Several fuel treatment strategies were executed to carry out the resistance operations strategy. Machine guards and hand guards, which are strategically constructed barriers to stop or slow the spread of fire and promote fire suppression, were created or reinforced. Old roads and helipads were also proactively reopened or built to increase fire suppression access points in anticipation of a fire. To carry out the realignment operations strategy, HPCC focused on realigning drought-prone sites, such as 100-year-old stands comprised of species like cedar and hemlock, which are less viable in a changing climate. High-risk cedar and hemlock were removed by partial cutting while drought-tolerant trees such as larch Douglas-fir and western larch were retained. Other realignment strategies included developing partial cut stocking standards, meaning implementation of partially-shaded fuel breaks that do not require restocking, and also developing even-aged stocking standards, where the forest is significantly transformed / realigned to encourage deciduous tree growth and lower conifer densities.

Outcomes and Monitoring Progress

The resist and realignment operations strategies are generating positive results. A network of fuel breaks is mostly completed, and several areas have been realigned to encourage watershed resilience. The operations strategy is ongoing and HPCC has received funding to continue wildfire risk reduction work in 2023.

The final step in the current project is reviewing timber supply scenarios and reassessing harvest levels.

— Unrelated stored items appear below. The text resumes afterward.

/-- Every state of a run from reset is in one of the nine phases, with that phase's invariant (R32). -/
theorem invAt_of_run_from_reset {c : Config} (hl : c.Legal) {rx : Bit} {stim : List Input} {n : Nat}
    {t : State} (h : edges n { State.resetOf c with rxIn := rx, stim := stim } = .next t) :
    t.cfg = c ∧ ∃ i, InvAt i t := by
  have hkept : t.cfg = c ∧ t.power = .up ∧ t.Inv := by
    refine edges_keeps (P := fun u => u.cfg = c ∧ u.power = .up ∧ u.Inv) ?_ ?_ h
    · rintro u v ⟨hcfg, hp, hinv⟩ hstep
      exact ⟨(configurationNeverChanges u v hstep).trans hcfg, step_keeps_power hp hstep,
        everyStepKeepsTheInvariant u v hinv hstep⟩
    · exact ⟨rfl, rfl, (inv_iff _).mpr fun _ => ⟨.start, invAt_reset hl rfl⟩⟩
  obtain ⟨hcfg, hp, hinv⟩ := hkept
  exact ⟨hcfg, (inv_iff t).mp hinv hp⟩

/-- The indicator is on in exactly the two on phases (R140). -/
theorem statusLevel_eq_on_iff (i : Instr) :
    statusLevel i = 0#1 ↔ encode i = encode .pulseLongOn ∨ encode i = encode .pulseShortOn := by
  cases i <;> decide

/-- Settles O37: the phase's invariant says what both outputs and a reply's address are. -/
theorem outputsFollowThePhaseInEveryRun : Obligations.OutputsFollowThePhaseInEveryRun := by
  intro c rx stim n t hl h
  obtain ⟨hcfg, i, hi⟩ := invAt_of_run_from_reset hl h
  refine ⟨fun hphase => hi.line ?_, ?_, fun hphase hsel => ?_⟩
  · rintro rfl
    exact hphase hi.phase
  · rw [hi.status, hi.phase]
    exact statusLevel_eq_on_iff i
  · have hsending : i = .txFrame := encode_injective (hi.phase.symm.trans hphase)
    obtain ⟨_, _, haddr⟩ := hi.sending hsending
    rw [← hcfg]
    exact haddr hsel

end Sys2Proof.Proofs

/-! # Proofs: the startup and the Node Dispatch Loop (spec/43_dispatch.md R131 to R138, R176) -/

namespace Sys2Proof.Proofs

open Sys2Proof.Machine Sys2Proof.Laws

/-! ## Entering a phase (R130) -/

/-- A meaning enters another phase by one of the moves. -/
theorem move_of_exec_enters {i j : Instr} {s t : State} (h : exec i s = .next t)
    (hs : s.phase ≠ encode j) (ht : t.phase = encode j) : (i, j) ∈ phaseMoves := by
  rcases exec_holds_or_moves h with hheld | ⟨k, hmove, hk⟩
  · exact absurd (hheld.symm.trans ht) hs
  · obtain rfl : k = j := encode_injective (hk.symm.trans ht)
    exact hmove

/-- No move leads to START (R131). -/
theorem no_move_to_start (i : Instr) : (i, .start) ∉ phaseMoves := by
  cases i <;> decide

/-- Only RX_STOP moves to PULSE_LONG_ON (R132). -/
theorem source_of_move_to_pulseLongOn {i : Instr} (h : (i, .pulseLongOn) ∈ phaseMoves) :
    i = .rxStop := by
  simpa [phaseMoves] using h

/-- The moves into PULSE_SHORT_ON come from a reply's end and from PULSE_SHORT_OFF (R134). -/
theorem source_of_move_to_pulseShortOn {i : Instr} (h : (i, .pulseShortOn) ∈ phaseMoves) :
    i = .txFrame ∨ i = .pulseShortOff := by
  simpa [phaseMoves] using h

/-! ## Starting a message (R111) -/

/-- Starting a message that has a first byte loads that byte's frame. -/
theorem startMessage_some {s : State} {sel : MsgSel} {b : Byte} (h : msgByte s sel 0 = some b) :
    startMessage sel s = .next (loadFrame b { goto .txFrame s with msgSel := sel, msgIdx := 0 }) :=
  loadMsgByte_some h

/-- A banner that is not empty starts with its text (R41). -/
theorem msgByte_banner_zero {s : State} (h : s.cfg.banner ≠ []) :
    msgByte s .banner 0 = s.cfg.banner.head? := by
  rw [msgByte_banner_text (List.length_pos_iff.mpr h), List.head?_eq_getElem?]

/-- The reply starts with its fixed text or, where that is empty, with the address (R41). -/
theorem msgByte_reply_zero (s : State) :
    msgByte s .reply 0 = (s.cfg.replyPrefix ++ [s.addr]).head? := by
  rw [List.head?_eq_getElem?, msgByte, msgSeq, List.append_assoc,
    List.getElem?_append_left (by simp)]

/-- Settles O17: the banner's first byte is loaded; START leads to TX_FRAME and no other phase moves to
START. -/
theorem startBeginsTheBanner : Obligations.StartBeginsTheBanner := by
  refine ⟨fun s hl => ?begins, fun i s t hi h ht => ?entry⟩
  case begins =>
    obtain ⟨_, _, _, _, hbanner, _⟩ := (legal_iff s.cfg).mp hl
    have hfirst := List.head?_eq_some_head hbanner
    exact ⟨_, hfirst, startMessage_some ((msgByte_banner_zero hbanner).trans hfirst)⟩
  case entry =>
    by_cases hstart : i = .start
    · subst hstart
      obtain ⟨b, _, rfl⟩ := execStart_cases h
      exact absurd ht (by decide : encode .txFrame ≠ 0#4)
    · have hs : s.phase ≠ encode .start := fun h0 => hstart (encode_injective (hi.symm.trans h0))
      exact no_move_to_start i (move_of_exec_enters h hs ht)

/-! ## The pulses' phases, read forward (R132 to R135) -/

/-- A match starts the reply (R133). -/
theorem execPulseLongOff_match {s : State} {b : Byte} (h0 : s.cnt = 0) (haddr : s.addr = s.cfg.nodeId)
    (hb : msgByte s .reply 0 = some b) :
    execPulseLongOff s =
      .next (loadFrame b { goto .txFrame s with msgSel := .reply, msgIdx := 0 }) := by
  rw [execPulseLongOff, countStep_done _ h0, if_pos (by simpa [addrMatch] using haddr),
    startMessage_some hb]

/-- A mismatch returns to RX_IDLE (R133). -/
theorem execPulseLongOff_mismatch {s : State} (h0 : s.cnt = 0) (haddr : s.addr ≠ s.cfg.nodeId) :
    execPulseLongOff s = .next (goto .rxIdle s) := by
  rw [execPulseLongOff, countStep_done _ h0, if_neg (by simpa [addrMatch] using haddr)]

/-- The first short pulse starts the second (R135). -/
theorem execPulseShortOff_first {s : State} (h0 : s.cnt = 0) (hpulse : s.pulseN = 0#1) :
    execPulseShortOff s = .next (startDelay s.cfg.shortCycles
      (setStatus 0#1 (goto .pulseShortOn { s with pulseN := 1#1 }))) := by
  rw [execPulseShortOff, countStep_done _ h0, if_neg (by simp [secondPulse, hpulse])]

/-- The second short pulse returns to RX_IDLE (R135). -/
theorem execPulseShortOff_second {s : State} (h0 : s.cnt = 0) (hpulse : s.pulseN = 1#1) :
    execPulseShortOff s = .next (goto .rxIdle { s with pulseN := 0#1 }) := by
  rw [execPulseShortOff, countStep_done _ h0, if_pos (by simp [secondPulse, hpulse])]

/-- Settles O22: counting, a match and a mismatch. -/
theorem pulseLongOffComparesTheAddress : Obligations.PulseLongOffComparesTheAddress := by
  intro s
  refine ⟨countStep_counting _, fun h0 haddr => ?_, execPulseLongOff_mismatch⟩
  obtain ⟨b, hb⟩ := msgByte_eq_some (Nat.zero_lt_two.trans_le (reply_length s))
  exact ⟨b, (msgByte_reply_zero s).symm.trans hb, execPulseLongOff_match h0 haddr hb⟩

/-- Settles O26: counting, the first pulse and the second. -/
theorem pulseShortOffRepeatsOnce : Obligations.PulseShortOffRepeatsOnce :=
  fun _ => ⟨countStep_counting _, execPulseShortOff_first, execPulseShortOff_second⟩

/-- The two kinds of pulse of the indicator (R132 to R135). -/
inductive Pulse where
  | long
  | short

/-- The phase in which the indicator is on. -/
def Pulse.onPhase : Pulse → Instr
  | .long => .pulseLongOn
  | .short => .pulseShortOn

/-- The phase in which the indicator is off again. -/
def Pulse.offPhase : Pulse → Instr
  | .long => .pulseLongOff
  | .short => .pulseShortOff

/-- How long each of the two phases lasts. -/
def Pulse.cycles (c : Config) : Pulse → Nat
  | .long => c.longCycles
  | .short => c.shortCycles

theorem Pulse.onPhase_timed (p : Pulse) : p.onPhase ≠ .start ∧ p.onPhase ≠ .rxIdle := by
  cases p <;> decide

theorem Pulse.offPhase_timed (p : Pulse) : p.offPhase ≠ .start ∧ p.offPhase ≠ .rxIdle := by
  cases p <;> decide

/-- At the end of the on phase the indicator goes off for an equal time (R132, R134). -/
theorem exec_onPhase_done (p : Pulse) {s : State} (h0 : s.cnt = 0) :
    exec p.onPhase s = .next (pulseOff (p.cycles s.cfg) p.offPhase s) := by
  cases p <;> exact countStep_done _ h0
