-- ==== Sys2Proof/Machine/Fp2.lean ====
section
/-! DEFINITION. The quadratic extension field: the pure functions of `42_fp2.md` R85 to R89. -/

namespace Sys2Proof.Machine

/-- An ExtensionElement: the ordered pair (a0, a1), standing for a0 + a1·u with u² = -1 (`00_scope.md` R14, R18). -/
abbrev Fp2 := Nat × Nat

/-- `f2neg` (R85). -/
def f2neg (F : Modulus) (x : Fp2) : Fp2 := (fneg F x.1, fneg F x.2)

/-- `f2add` (R86). -/
def f2add (F : Modulus) (x y : Fp2) : Fp2 := (fadd F x.1 y.1, fadd F x.2 y.2)

/-- `f2sub` (R86). -/
def f2sub (F : Modulus) (x y : Fp2) : Fp2 := (fsub F x.1 y.1, fsub F x.2 y.2)

/-- `f2mul` (R87). -/
def f2mul (F : Modulus) (x y : Fp2) : Fp2 :=
  (fsub F (fmul F x.1 y.1) (fmul F x.2 y.2), fadd F (fmul F x.1 y.2) (fmul F x.2 y.1))

/-- The norm a0² + a1² (R88). -/
def f2norm (F : Modulus) (x : Fp2) : Nat := fadd F (fmul F x.1 x.1) (fmul F x.2 x.2)

/-- `f2inv` (R88). -/
def f2inv (F : Modulus) (x : Fp2) : Except CmdError Fp2 :=
  if f2norm F x = 0 then .error .notInvertible
  else do
    let ni ← finv F (f2norm F x)
    .ok (fmul F x.1 ni, fneg F (fmul F x.2 ni))

/-- The scalar case of `f2sqrt` (R89): x = (x1, 0). A residue of Fp has a root in Fp; a non-residue has a purely imaginary
one. -/
def f2sqrtScalar (F : Modulus) (x1 : Nat) : Fp2 :=
  let r := fpow F x1 F.sqrtExp
  if fmul F r r = x1 then (r, 0) else (0, r)

/-- The second component of a root of a genuine pair, sΔ being a root of the norm (R89): a root of (−x1 + sΔ)/2, or, where
that is a non-residue, of (−x1 − sΔ)/2. -/
def f2sqrtImag (F : Modulus) (x1 sD : Nat) : Nat :=
  let c := fmul F (fadd F (fneg F x1) sD) F.inv2
  let b := fpow F c F.sqrtExp
  if fmul F b b ≠ c then fpow F (fmul F (fsub F (fneg F x1) sD) F.inv2) F.sqrtExp else b

/-- `f2sqrt` (R89; `90_conflicts.md` C2). -/
def f2sqrt (F : Modulus) (x : Fp2) : Except CmdError Fp2 :=
  if x.2 = 0 then .ok (f2sqrtScalar F x.1)
  else
    let D := f2norm F x
    let sD := fpow F D F.sqrtExp
    if fmul F sD sD ≠ D then .error .notASquare
    else do
      let b := f2sqrtImag F x.1 sD
      let bi ← finv F b
      .ok (fmul F (fmul F x.2 F.inv2) bi, b)

end Sys2Proof.Machine
end

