-- ==== Sys2Proof/Machine/Dispatch.lean ====
section
/-! DEFINITION. The completion step of a decoded command: one arm per constructor of `Instr`, each one call of its meaning. -/

namespace Sys2Proof.Machine

/-- The meaning of a command: its completion step (`30_encoding.md` R65), from the state at acceptance. -/
def exec (i : Instr) (s : State) : Host.Outcome State Fault Refusal :=
  match i with
  | .nop => Sys2Proof.Machine.execNop s
  | .setmod => Sys2Proof.Machine.execSetmod s
  | .clrerr => Sys2Proof.Machine.execClrerr s
  | .fadd => Sys2Proof.Machine.execFadd s
  | .fsub => Sys2Proof.Machine.execFsub s
  | .fmul => Sys2Proof.Machine.execFmul s
  | .finv => Sys2Proof.Machine.execFinv s
  | .fsqrt => Sys2Proof.Machine.execFsqrt s
  | .f2add => Sys2Proof.Machine.execF2add s
  | .f2sub => Sys2Proof.Machine.execF2sub s
  | .f2mul => Sys2Proof.Machine.execF2mul s
  | .f2inv => Sys2Proof.Machine.execF2inv s
  | .f2sqrt => Sys2Proof.Machine.execF2sqrt s
  | .f2neg => Sys2Proof.Machine.execF2neg s
  | .ntti logn => Sys2Proof.Machine.execNtti logn s
  | .intti logn => Sys2Proof.Machine.execIntti logn s
  | .nttil logn => Sys2Proof.Machine.execNttil logn s
  | .inttil logn => Sys2Proof.Machine.execInttil logn s
  | .nttr logn => Sys2Proof.Machine.execNttr logn s
  | .inttr logn => Sys2Proof.Machine.execInttr logn s

end Sys2Proof.Machine
end

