-- ==== Sys2Proof/Machine/HostPort.lean ====
section
/-! DEFINITION. The host port: the address map (`10_state.md` R21, `20_memory.md` R45), the BUSY hold (R53), and what
`HostRead` and `HostWrite` do (R50, R51). -/

namespace Sys2Proof.Machine

/-- The registers of the map of R21. -/
inductive Reg where
  | id
  | ctrl
  | status
  | errCode
  | errInfo
  | cmd
  | modq
  | q
  | maxLog
  | ninv
  | liftW0
  | liftW1
  | a0
  | a1
  | b0
  | b1
  | res0
  | res1
  deriving DecidableEq, Repr

/-- The registers in the order of their offsets, 0x00 to 0x44, four bytes each (R21). -/
def regMap : List Reg :=
  [.id, .ctrl, .status, .errCode, .errInfo, .cmd, .modq, .q, .maxLog, .ninv, .liftW0, .liftW1, .a0, .a1, .b0, .b1,
    .res0, .res1]

/-- The six memories in the order of their bases, 0x2000 bytes each (R45). -/
def memMap : List MemId := [.buf0, .buf1, .root0, .root1, .iroot0, .iroot1]

/-- What an address names: a register, or a word of a memory. -/
inductive Loc where
  | reg (r : Reg)
  | word (M : MemId) (i : Nat)
  deriving DecidableEq, Repr

/-- Decode an aligned address (R45); none in a reserved range. -/
def locate (addr : Addr) : Option Loc :=
  let a := addr.toNat
  if a < memBase then (regMap[a / 4]?).map Loc.reg
  else (memMap[(a - memBase) / 0x2000]?).map fun M => Loc.word M (a % 0x2000 / 4)

/-- A transaction is misaligned: addr[1:0] ≠ 0 (R48). -/
def misaligned (addr : Addr) : Bool := decide (addr.toNat % 4 ≠ 0)

/-- The registers a host write may not touch (R49, R51). -/
def Loc.readOnly : Loc → Bool
  | .reg .id | .reg .errCode | .reg .errInfo | .reg .q | .reg .maxLog | .reg .res0 | .reg .res1 => true
  | _ => false

/-- The registers whose reads complete while BUSY (R50, R53). -/
def Loc.readsWhileBusy : Loc → Bool
  | .reg .id | .reg .ctrl | .reg .status | .reg .errCode | .reg .errInfo => true
  | _ => false

/-- The register whose writes complete while BUSY (R51, R53). -/
def Loc.writesWhileBusy : Loc → Bool
  | .reg .ctrl => true
  | _ => false

/-- What a read of a register returns: reserved bits and `CMD` return 0 (R50). -/
def State.readReg (s : State) : Reg → Word
  | .id => Config.idValue
  | .ctrl => s.ctrlWord
  | .status => s.statusWord
  | .errCode => s.errCodeWord
  | .errInfo => s.errInfo
  | .cmd => 0#32
  | .modq => s.modq
  | .q => s.q
  | .maxLog => s.maxLogWord
  | .ninv => s.ninv
  | .liftW0 => s.liftW0
  | .liftW1 => s.liftW1
  | .a0 => s.a0
  | .a1 => s.a1
  | .b0 => s.b0
  | .b1 => s.b1
  | .res0 => s.res0
  | .res1 => s.res1

/-- What a read of a location returns. "A read never changes state" (R50). -/
def State.readLoc (s : State) : Loc → Word
  | .reg r => s.readReg r
  | .word M i => s.memWord M i

/-- A command launch attempt, BUSY being 0 (`30_encoding.md` R64). -/
def State.launch (s : State) (w : Word) : State × Response :=
  if s.err = true ∧ w ≠ clrerrWord then (s, .busError) else (s.accept w, .ok)

/-- A write to a location that may be written now (R51 items 4 to 8); a read-only register is left as it is. -/
def State.writeLoc (s : State) (l : Loc) (data : Word) : State × Response :=
  match l with
  | .reg .ctrl => (s.writeCtrl data, .ok)
  | .reg .status => (s.writeStatus data, .ok)
  | .reg .cmd => s.launch data
  | .reg .modq => ({ s with modq := data }, .ok)
  | .reg .ninv => ({ s with ninv := data }, .ok)
  | .reg .liftW0 => ({ s with liftW0 := data }, .ok)
  | .reg .liftW1 => ({ s with liftW1 := data }, .ok)
  | .reg .a0 => ({ s with a0 := data }, .ok)
  | .reg .a1 => ({ s with a1 := data }, .ok)
  | .reg .b0 => ({ s with b0 := data }, .ok)
  | .reg .b1 => ({ s with b1 := data }, .ok)
  | .reg .id => (s, .busError)
  | .reg .errCode => (s, .busError)
  | .reg .errInfo => (s, .busError)
  | .reg .q => (s, .busError)
  | .reg .maxLog => (s, .busError)
  | .reg .res0 => (s, .busError)
  | .reg .res1 => (s, .busError)
  | .word M i => (s.setMemWord M i data, .ok)

/-- `HostRead(addr)`, in the order of R50; none: held. -/
def State.hostRead (s : State) (addr : Addr) : Option (State × Response) :=
  if misaligned addr then some (s, .busError)
  else
    match locate addr with
    | none => some (s, .busError)
    | some l => if s.busy && !l.readsWhileBusy then none else some (s, .data (s.readLoc l))

/-- `HostWrite(addr, data)`, in the order of R51; none: held. -/
def State.hostWrite (s : State) (addr : Addr) (data : Word) : Option (State × Response) :=
  if misaligned addr then some (s, .busError)
  else
    match locate addr with
    | none => some (s, .busError)
    | some l =>
      if l.readOnly then some (s, .busError)
      else if s.busy && !l.writesWhileBusy then none
      else some (s.writeLoc l data)

/-- A host transaction: the state after it and its response, or none where it is held (R44, R53). -/
def State.hostTxn (s : State) : Txn → Option (State × Response)
  | .read addr => s.hostRead addr
  | .write addr data => s.hostWrite addr data

/-- The host's turn, `rest` being what is to come after its outstanding transaction: the state after the transaction has
completed, its response recorded; none where it is held. -/
def State.hostTurn (s : State) (t : Txn) (rest : List Event) : Option State :=
  match s.hostTxn t with
  | some (s', r) => some { s' with agenda := rest, response := some r }
  | none => none

end Sys2Proof.Machine
end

HPCC is updating the timber supply review for the community forest and changing assumptions related to wildfire, beetle, and growth losses.

Next Steps

Throughout the project, community outreach and engagement has been critical. Major wildfires in 2003 and 2017 have driven strong interest and support for the project from the community. HPCC has developed several educational videos about climate change and wildfire protection, and they give frequent presentations and updates about the project. They are also currently working on a handbook describing the project.